Wróż (1/2) - Jack the Nipper
Proza » Długie Opowiadania » Wróż (1/2)
A A A
Początek tegorocznego lata nie zapowiadał się zbyt ciekawie. Siedziałem jak zwykle w mojej pracowni, czekając na klientów, ale ostatnio ruch był bardzo niewielki, zupełnie jakby ludzie przestali interesować się przyszłością. Coraz rzadziej ktoś przychodził, by prosić o wytłumaczenie snu, objaśnienie symboli, sporządzenie horoskopu czy postawienie wróżby z kart. Nie pojawiali się także zrozpaczeni rodzice poszukujący pomocy u jasnowidza w sprawie zaginionych dzieci, żony nie szukały swych mężów, a mężowie żon, jak gdyby nagle skończyły się ucieczki z domów, porwania i nieszczęśliwe wypadki. Oczywiście, brak ruchu w interesie mógł być spowodowany niecnymi praktykami konkurencji, która czasami rozpuszczała plotki, że ten wróż czy tamta wróżka to oszustka lub hochsztapler. Ponieważ jednak wszyscy w tej branży ściemnialiśmy ludziom tak samo i czasami oskarżaliśmy się wzajemnie o kłamstwa, to bilans wychodził na zero. Być może, na skutek kryzysu, ludzie nie mieli pieniędzy na takie bzdury, niemniej jednak zastój w interesach był niepokojący.

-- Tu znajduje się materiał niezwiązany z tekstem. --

-- ==== Sys2Proof/Laws/Encoding.lean ====
section
/-! SUPPORT. The encodings: the fields of a CMD word, the logical command index, the frames and the lookup. -/

namespace Sys2Proof

/-! The CMD word -/

section word

variable (op : BitVec 3) (ign : BitVec 5) (sel : BitVec 4) (high : BitVec 20)

/-- The bits of a CMD word. -/
theorem cmdWord_getLsbD (i : Nat) :
    (cmdWord op ign sel high).getLsbD i =
      if i < 3 then op.getLsbD i
      else if i < 8 then ign.getLsbD (i - 3)
      else if i < 12 then sel.getLsbD (i - 8)
      else high.getLsbD (i - 12) := by
  show BitVec.getLsbD (w := 20 + 4 + 5 + 3) (high ++ sel ++ ign ++ op) i = _
  simp only [BitVec.getLsbD_append]
  split_ifs <;> first | rfl | omega

@[simp] theorem cmdOp_cmdWord : cmdOp (cmdWord op ign sel high) = op := by
  apply BitVec.eq_of_getElem_eq
  intro i hi
  rw [cmdOp, BitVec.getElem_extractLsb', cmdWord_getLsbD, if_pos (by omega)]
  simp [hi]

@[simp] theorem cmdIgn_cmdWord : cmdIgn (cmdWord op ign sel high) = ign := by
  apply BitVec.eq_of_getElem_eq
  intro i hi
  rw [cmdIgn, BitVec.getElem_extractLsb', cmdWord_getLsbD, if_neg (by omega), if_pos (by omega)]
  simp [hi]

@[simp] theorem cmdSel_cmdWord : cmdSel (cmdWord op ign sel high) = sel := by
  apply BitVec.eq_of_getElem_eq
  intro i hi
  rw [cmdSel, BitVec.getElem_extractLsb', cmdWord_getLsbD, if_neg (by omega), if_neg (by omega), if_pos (by omega)]
  simp [hi]

@[simp] theorem cmdHigh_cmdWord : cmdHigh (cmdWord op ign sel high) = high := by
  apply BitVec.eq_of_getElem_eq
  intro i hi
  rw [cmdHigh, BitVec.getElem_extractLsb', cmdWord_getLsbD, if_neg (by omega), if_neg (by omega), if_neg (by omega)]
  simp [hi]

end word

/-- A CMD word is the word of its four fields. -/
theorem cmdWord_fields (w : Word) : cmdWord (cmdOp w) (cmdIgn w) (cmdSel w) (cmdHigh w) = w := by
  apply BitVec.eq_of_getLsbD_eq
  intro i hi
  rw [cmdWord_getLsbD]
  simp only [cmdOp, cmdIgn, cmdSel, cmdHigh, BitVec.getLsbD_extractLsb']
  split_ifs with h1 h2 h3
  · simp [h1]
  · simp [show i - 3 < 5 by omega, show 3 + (i - 3) = i by omega]
  · simp [show i - 8 < 4 by omega, show 8 + (i - 8) = i by omega]
  · simp [show i - 12 < 20 by omega, show 12 + (i - 12) = i by omega]

/-- CMD[9:8] are the low half of CMDSEL. -/
theorem cmdSelLo_eq (w : Word) : cmdSelLo w = (cmdSel w).extractLsb' 0 2 := by
  apply BitVec.eq_of_getLsbD_eq
  intro i hi
  simp only [cmdSelLo, cmdSel, BitVec.getLsbD_extractLsb', hi, decide_true, Bool.true_and,
    Nat.zero_add, decide_eq_true (show i < 4 by omega)]

theorem reservedSel_low {sel : BitVec 4} (h : 12 ≤ sel.toNat) : reservedSel (sel.extractLsb' 0 2) = sel := by
  revert sel; decide

theorem reservedSel_ge (x : BitVec 2) : 12 ≤ (reservedSel x).toNat := by revert x; decide

theorem lo_reservedSel (x : BitVec 2) : (reservedSel x).extractLsb' 0 2 = x := by revert x; decide

/-! The logical command index -/

@[simp] theorem Cmd.ofIndex_index (k : Cmd) : Cmd.ofIndex k.index = some k := by cases k <;> rfl

theorem Cmd.ofIndex_of_lt {sel : BitVec 4} (h : sel.toNat < 12) : ∃ k, Cmd.ofIndex sel = some k ∧ k.index = sel := by
  revert sel; decide

theorem Cmd.ofIndex_of_ge {sel : BitVec 4} (h : 12 ≤ sel.toNat) : Cmd.ofIndex sel = none := by
  revert sel; decide

theorem Cmd.index_lt (k : Cmd) : k.index.toNat < 12 := by cases k <;> decide

theorem Cmd.index_inj {k k' : Cmd} (h : k.index = k'.index) : k = k' := by
  have := congrArg Cmd.ofIndex h
  simpa using this

/-- The frame lengths in the 6 bits of `st.flen` and `st.offset`. -/
theorem Cmd.flen_toNat (k : Cmd) : (BitVec.ofNat 6 k.flen).toNat = k.flen := by cases k <;> rfl

theorem Cmd.flen_bounds (k : Cmd) : 3 ≤ k.flen ∧ k.flen ≤ 47 := by cases k <;> decide

/-! The frame -/

theorem frameInstr_wf (k : Cmd) (p : List Byte) (ck : Byte) :
    (frameInstr k p ck).wf = decide (p.length = k.len) := by
  cases k <;> rfl

theorem encode_frameInstr (c : Config) (k : Cmd) (p : List Byte) (ck : Byte) :
    encode c (frameInstr k p ck) = .frame (frameBytes c k p ck) := by
  cases k <;> rfl

/-- The bytes of a decoded frame, its instruction and its payload's length. -/
theorem decodeFrameAs_ok {c : Config} {k : Cmd} {bytes : List Byte} {i : Instr}
    (h : decodeFrameAs c k bytes = .ok i) :
    ∃ p ck, i = frameInstr k p ck ∧ p.length = k.len ∧ bytes = frameBytes c k p ck := by
  unfold decodeFrameAs at h
  split at h
  · cases h
  · next b rest =>
    split at h
    · cases h
    · next hb =>
      split at h
      · cases h
      · next hl =>
        cases h
        push Not at hl hb
        refine ⟨_, _, rfl, by simp; omega, ?_⟩
        rw [frameBytes, List.getD_eq_getElem _ _ (by omega), List.take_append_getElem,
          List.take_of_length_le (by omega), hb]

/-- The frame of a command decodes as that command's instruction. -/
theorem decodeFrameAs_frameBytes (c : Config) (k : Cmd) (p : List Byte) (ck : Byte) (h : p.length = k.len) :
    decodeFrameAs c k (frameBytes c k p ck) = .ok (frameInstr k p ck) := by
  have h1 : (p ++ [ck]).take k.len = p := by rw [← h]; simp
  have h2 : (p ++ [ck]).getD k.len 0 = ck := by rw [← h]; simp
  simp only [decodeFrameAs, frameBytes, ne_eq, not_true, if_false, List.length_append, List.length_cons,
    List.length_nil, h, h1, h2, Nat.zero_add]

/-- A frame that has its command byte and its length decodes. -/
theorem decodeFrameAs_of_length {c : Config} {k : Cmd} {bytes : List Byte} (h0 : bytes.getD 0 0 = c.code k)
    (hl : bytes.length = k.flen) : ∃ p ck, p.length = k.len ∧ bytes = frameBytes c k p ck ∧
      decodeFrameAs c k bytes = .ok (frameInstr k p ck) := by
  cases bytes with
  | nil => have := (Cmd.flen_bounds k).1; simp at hl; omega
  | cons b rest =>
    have hb : b = c.code k := by simpa using h0
    have hr : rest.length = k.len + 1 := by simp [Cmd.flen] at hl; omega
    have : decodeFrameAs c k (b :: rest) = .ok (frameInstr k (rest.take k.len) (rest.getD k.len 0)) := by
      simp only [decodeFrameAs, hb, hr, ne_eq, not_true, if_false]
    obtain ⟨p, ck, -, h2, h3⟩ := decodeFrameAs_ok this
    exact ⟨p, ck, h2, h3, h3 ▸ decodeFrameAs_frameBytes c k p ck h2⟩

/-- The codes of a well-formed configuration are pairwise distinct. -/
theorem Config.codes_pairwise {c : Config} (h : c.wf = true) : c.wireCodes.Pairwise (· ≠ ·) := by
  simp only [Config.wf, Bool.and_eq_true, Config.codesWf, decide_eq_true_eq] at h
  exact h.1.1.1

/-- The command that a lookup finds has the byte as its code. -/
theorem code_of_lookup {c : Config} {op : Op} {sel : BitVec 4} {pf : Bool} {b : Byte} {k : Cmd}
    (h : lookup c op sel pf b = some k) : c.code k = b := by
  unfold lookup at h
  split at h
  · next hb =>
    cases h
    unfold postflashSelect
    split_ifs <;> exact hb.symm
  · simpa using List.find?_some h

end Sys2Proof
end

Znudzony bezczynnością zabrałem się za przygotowanie nowego szyldu, który zamierzałem wywiesić nad pracownią. Chciałem poszerzyć ofertę i jasno obwieścić światu, że nie jestem jedynie wróżem, ale sprawdzać się mogę w wielu dziedzinach. W końcu uważałem się za człowieka renesansu. Od czasów szkolnych przyświecało mi motto: "Nade mną przestrzeń, przede mną obszar, po bokach odległość, a za mną... za mną pójdą inni". I tak prowadziłem owych innych przez osiem lat zawodowego wróżenia, aż wreszcie nadeszło cholerne lato 2010 i nie było co robić. Postanowiłem więc spróbować nowych zajęć i na przygotowanym szyldzie napisałem:

WOJTEK SALOMON

wróż, jasnowidz, chiromanta, trubadur,
cyrulik, golibroda, balwierz, żongler,
sztukmistrz, rybałt, rataj folwarczny oraz katecheta

Pracownia czynna:
Pon. - Pt. - 12:28 - 19:37
Sobota - 9:11 - 13:43



Celowo wpisałem nierówne godziny, by przyciągały uwagę. Nie spodziewałem się, że już następnego dnia przybędzie długo wyczekiwany klient, a za nim kolejni i kolejni, aż nudne lato zamieni się w najbardziej niezwykły okres mojego dotychczasowego życia.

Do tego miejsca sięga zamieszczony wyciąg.